*** Entries provided Section Begins ***

theorem leads_feRxRead_empty (h : s.gives c (0x180024 + 0x200 * e) = true) (hrx : (s.fe e).rx = []) :
    Leads s (.feRxRead c e) fun t => t.answer.st = .ok ∧ t.answer.value = 0 ∧ t.on (R.FE_STAT_RX_UF e) = true ∧ RegsBut [R.FE_STAT_RX_UF e] s t ∧ t = { s with regs := t.regs, answer := t.answer } := by
  have ew := readReg_FE_RX h
  have hu : s.feRxRead e = (0, s.wr (R.FE_STAT_RX_UF e) 1) := by simp only [State.feRxRead, hrx]
  rw [hu] at ew
  exact .intro rfl ew ⟨rfl, rfl, State.on_wr_same s (R.FE_STAT_RX_UF e) 1, (regsBut_wr_self s (R.FE_STAT_RX_UF e) 1).of_regs rfl, rfl⟩

/-! ### Instruction memory and Fife time (R437, R448) -/

/-- The words of an engine that are known, one more among them. -/
def feKnow (i : Nat) (x : FeSt) : FeSt := { x with known := if x.known.contains i then x.known else i :: x.known }

theorem feKnow_same (i : Nat) (x : FeSt) : (feKnow i x).known.contains i = true := by
  by_cases h : x.known.contains i = true
  · rw [feKnow, if_pos h, h]
  · rw [feKnow, if_neg h, List.contains_cons, beq_self_eq_true, Bool.true_or]

theorem feKnow_ne {i j : Nat} (h : j ≠ i) (x : FeSt) : (feKnow i x).known.contains j = x.known.contains j := by
  by_cases hk : x.known.contains i = true
  · rw [feKnow, if_pos hk]
  · rw [feKnow, if_neg hk, List.contains_cons, beq_false_of_ne h, Bool.false_or]

theorem leads_instructionMemoryWrite {i : Fin 32} (h : s.takes c (0x180100 + 0x200 * e + 4 * i) v.toNat = true ∧ e.val < s.fes.length) :
    Leads s (.instructionMemoryWrite c e i v) fun t => t.feImem e i = v.toNat ∧ t.rd (R.FE_IMEM_WORD e i) = v.toNat ∧ (∀ y, y ≠ e.val → t.fe y = s.fe y) ∧ t.fe e = { s.fe e with known := (t.fe e).known } ∧
    (∀ j < 32, j ≠ i.val → t.feImem e j = s.feImem e j) ∧ RegsBut [R.FE_IMEM_WORD e i] s t ∧ t = { s with regs := t.regs, fes := t.fes, answer := t.answer } := by
  have ew := writeReg_FE_IMEM e i h.1
  have hu : s.writeFeImem e i v.toNat = (s.wr (R.FE_IMEM_WORD e i) v.toNat).feMod e (feKnow i) := rfl
  rw [bv32_mod, hu] at ew
  have hb := ((FeBody.refl s e).wr (R.FE_IMEM_WORD e i) v.toNat).mod h.2 (feKnow i)
  have hv : ((s.wr (R.FE_IMEM_WORD e i) v.toNat).feMod e (feKnow i)).rd (R.FE_IMEM_WORD e i) = v.toNat := (State.rd_wr_same s (R.FE_IMEM_WORD e i) v.toNat).trans (bv32_mod v)
  generalize (s.wr (R.FE_IMEM_WORD e i) v.toNat).feMod e (feKnow i) = r at *
  have hrd (j : Nat) (hj : j ≠ i.val) : r.rd (R.FE_IMEM_WORD e j) = s.rd (R.FE_IMEM_WORD e j) := hb.regs.rd (by simp only [List.map_cons, List.map_nil, List.mem_singleton, R.FE_IMEM_WORD]; omega)
  have hsame : r.feImem e i = v.toNat := by rw [State.feImem, hb.engine, if_pos (feKnow_same i _), hv]
  have hother (j : Nat) (hj : j ≠ i.val) : r.feImem e j = s.feImem e j := by rw [State.feImem, State.feImem, hb.engine, feKnow_ne hj, hrd j hj]
  refine .intro rfl ew ⟨hsame, hv, hb.others, ?_, fun j _ hj => hother j hj, hb.regs.of_regs rfl, ?_⟩
  · change r.fe e = { s.fe e with known := (r.fe e).known }
    rw [hb.engine]
    rfl
  · rw [hb.only]
    rfl

set_option Elab.async false in
theorem found_FIFE_NOW : hitAt 0x184008 = some (0x184008, [], none) := by decide +kernel

theorem leads_fifeNowRead (h : s.gives c 0x184008 = true) :
    Leads s (.fifeNowRead c) fun t => t.answer.st = .ok ∧ t.answer.value = s.now % 2 ^ 32 ∧ t.rd R.FIFE_NOW_HI_NOW = s.now / 2 ^ 32 % 2 ^ 16 ∧ t.rd R.FIFE_NOW_LO_NOW = s.now % 2 ^ 32 ∧
    RegsBut [R.FIFE_NOW_LO_NOW, R.FIFE_NOW_HI_NOW] s t ∧ t = { s with regs := t.regs, answer := t.answer } := by
  have ew : s.readReg c 0x184008 = s.feNowRead.2.answers .ok (s.feNowRead.1 % 2 ^ 32) [] := readReg_pop h found_FIFE_NOW fun hit hb hx hu => by simp [State.popRead, hb, hu]
  have hu : s.feNowRead = (s.now % 2 ^ 32, (s.wr R.FIFE_NOW_LO_NOW s.now).wr R.FIFE_NOW_HI_NOW (s.now / 2 ^ 32)) := rfl
  rw [hu, Nat.mod_mod] at ew
  have hhi := State.rd_wr_same (s.wr R.FIFE_NOW_LO_NOW s.now) R.FIFE_NOW_HI_NOW (s.now / 2 ^ 32)
  have hlo := (State.rd_wr_ne (f := R.FIFE_NOW_HI_NOW) (g := R.FIFE_NOW_LO_NOW) (s.wr R.FIFE_NOW_LO_NOW s.now) (s.now / 2 ^ 32) (by decide)).trans (State.rd_wr_same s R.FIFE_NOW_LO_NOW s.now)
  have hr := (regsBut_wr (f := R.FIFE_NOW_HI_NOW) (v := s.now / 2 ^ 32) (List.mem_cons_of_mem _ List.mem_cons_self)).mpr ((regsBut_wr_self s R.FIFE_NOW_LO_NOW s.now).mono (gs := [R.FIFE_NOW_LO_NOW, R.FIFE_NOW_HI_NOW]) (by simp))
  exact .intro rfl ew ⟨rfl, rfl, hhi, hlo, hr.of_regs rfl, rfl⟩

*** Entries provided Section Ends ***

• _Your instructions_: Every entry must be quoted exactly as it appears above.

• _Task solution_:
theorem leads_feRxRead_empty (h : s.gives c (0x180024 + 0x200 * e) = true) (hrx : (s.fe e).rx = []) :
    Leads s (.feRxRead c e) fun t => t.answer.st = .ok ∧ t.answer.value = 0 ∧ t.on (R.FE_STAT_RX_UF e) = true ∧ RegsBut [R.FE_STAT_RX_UF e] s t ∧ t = { s with regs := t.regs, answer := t.answer } := by
  have ew := readReg_FE_RX h
  have hu : s.feRxRead e = (0, s.wr (R.FE_STAT_RX_UF e) 1) := by simp only [State.feRxRead, hrx]
  rw [hu] at ew
  exact .intro rfl ew ⟨rfl, rfl, State.on_wr_same s (R.FE_STAT_RX_UF e) 1, (regsBut_wr_self s (R.FE_STAT_RX_UF e) 1).of_regs rfl, rfl⟩

/-! ### Instruction memory and Fife time (R437, R448) -/

/-- The words of an engine that are known, one more among them. -/
def feKnow (i : Nat) (x : FeSt) : FeSt := { x with known := if x.known.contains i then x.known else i :: x.known }

theorem feKnow_same (i : Nat) (x : FeSt) : (feKnow i x).known.contains i = true := by
  by_cases h : x.known.contains i = true
  · rw [feKnow, if_pos h, h]
  · rw [feKnow, if_neg h, List.contains_cons, beq_self_eq_true, Bool.true_or]

theorem feKnow_ne {i j : Nat} (h : j ≠ i) (x : FeSt) : (feKnow i x).known.contains j = x.known.contains j := by
  by_cases hk : x.known.contains i = true
  · rw [feKnow, if_pos hk]
  · rw [feKnow, if_neg hk, List.contains_cons, beq_false_of_ne h, Bool.false_or]

theorem leads_instructionMemoryWrite {i : Fin 32} (h : s.takes c (0x180100 + 0x200 * e + 4 * i) v.toNat = true ∧ e.val < s.fes.length) :
    Leads s (.instructionMemoryWrite c e i v) fun t => t.feImem e i = v.toNat ∧ t.rd (R.FE_IMEM_WORD e i) = v.toNat ∧ (∀ y, y ≠ e.val → t.fe y = s.fe y) ∧ t.fe e = { s.fe e with known := (t.fe e).known } ∧
    (∀ j < 32, j ≠ i.val → t.feImem e j = s.feImem e j) ∧ RegsBut [R.FE_IMEM_WORD e i] s t ∧ t = { s with regs := t.regs, fes := t.fes, answer := t.answer } := by
  have ew := writeReg_FE_IMEM e i h.1
  have hu : s.writeFeImem e i v.toNat = (s.wr (R.FE_IMEM_WORD e i) v.toNat).feMod e (feKnow i) := rfl
  rw [bv32_mod, hu] at ew
  have hb := ((FeBody.refl s e).wr (R.FE_IMEM_WORD e i) v.toNat).mod h.2 (feKnow i)
  have hv : ((s.wr (R.FE_IMEM_WORD e i) v.toNat).feMod e (feKnow i)).rd (R.FE_IMEM_WORD e i) = v.toNat := (State.rd_wr_same s (R.FE_IMEM_WORD e i) v.toNat).trans (bv32_mod v)
  generalize (s.wr (R.FE_IMEM_WORD e i) v.toNat).feMod e (feKnow i) = r at *
  have hrd (j : Nat) (hj : j ≠ i.val) : r.rd (R.FE_IMEM_WORD e j) = s.rd (R.FE_IMEM_WORD e j) := hb.regs.rd (by simp only [List.map_cons, List.map_nil, List.mem_singleton, R.FE_IMEM_WORD]; omega)
  have hsame : r.feImem e i = v.toNat := by rw [State.feImem, hb.engine, if_pos (feKnow_same i _), hv]
  have hother (j : Nat) (hj : j ≠ i.val) : r.feImem e j = s.feImem e j := by rw [State.feImem, State.feImem, hb.engine, feKnow_ne hj, hrd j hj]
  refine .intro rfl ew ⟨hsame, hv, hb.others, ?_, fun j _ hj => hother j hj, hb.regs.of_regs rfl, ?_⟩
  · change r.fe e = { s.fe e with known := (r.fe e).known }
    rw [hb.engine]
    rfl
  · rw [hb.only]
    rfl

set_option Elab.async false in
theorem found_FIFE_NOW : hitAt 0x184008 = some (0x184008, [], none) := by decide +kernel

theorem leads_fifeNowRead (h : s.gives c 0x184008 = true) :
    Leads s (.fifeNowRead c) fun t => t.answer.st = .ok ∧ t.answer.value = s.now % 2 ^ 32 ∧ t.rd R.FIFE_NOW_HI_NOW = s.now / 2 ^ 32 % 2 ^ 16 ∧ t.rd R.FIFE_NOW_LO_NOW = s.now % 2 ^ 32 ∧
    RegsBut [R.FIFE_NOW_LO_NOW, R.FIFE_NOW_HI_NOW] s t ∧ t = { s with regs := t.regs, answer := t.answer } := by
  have ew : s.readReg c 0x184008 = s.feNowRead.2.answers .ok (s.feNowRead.1 % 2 ^ 32) [] := readReg_pop h found_FIFE_NOW fun hit hb hx hu => by simp [State.popRead, hb, hu]
  have hu : s.feNowRead = (s.now % 2 ^ 32, (s.wr R.FIFE_NOW_LO_NOW s.now).wr R.FIFE_NOW_HI_NOW (s.now / 2 ^ 32)) := rfl
  rw [hu, Nat.mod_mod] at ew
  have hhi := State.rd_wr_same (s.wr R.FIFE_NOW_LO_NOW s.now) R.FIFE_NOW_HI_NOW (s.now / 2 ^ 32)
  have hlo := (State.rd_wr_ne (f := R.FIFE_NOW_HI_NOW) (g := R.FIFE_NOW_LO_NOW) (s.wr R.FIFE_NOW_LO_NOW s.now) (s.now / 2 ^ 32) (by decide)).trans (State.rd_wr_same s R.FIFE_NOW_LO_NOW s.now)
  have hr := (regsBut_wr (f := R.FIFE_NOW_HI_NOW) (v := s.now / 2 ^ 32) (List.mem_cons_of_mem _ List.mem_cons_self)).mpr ((regsBut_wr_self s R.FIFE_NOW_LO_NOW s.now).mono (gs := [R.FIFE_NOW_LO_NOW, R.FIFE_NOW_HI_NOW]) (by simp))
  exact .intro rfl ew ⟨rfl, rfl, hhi, hlo, hr.of_regs rfl, rfl⟩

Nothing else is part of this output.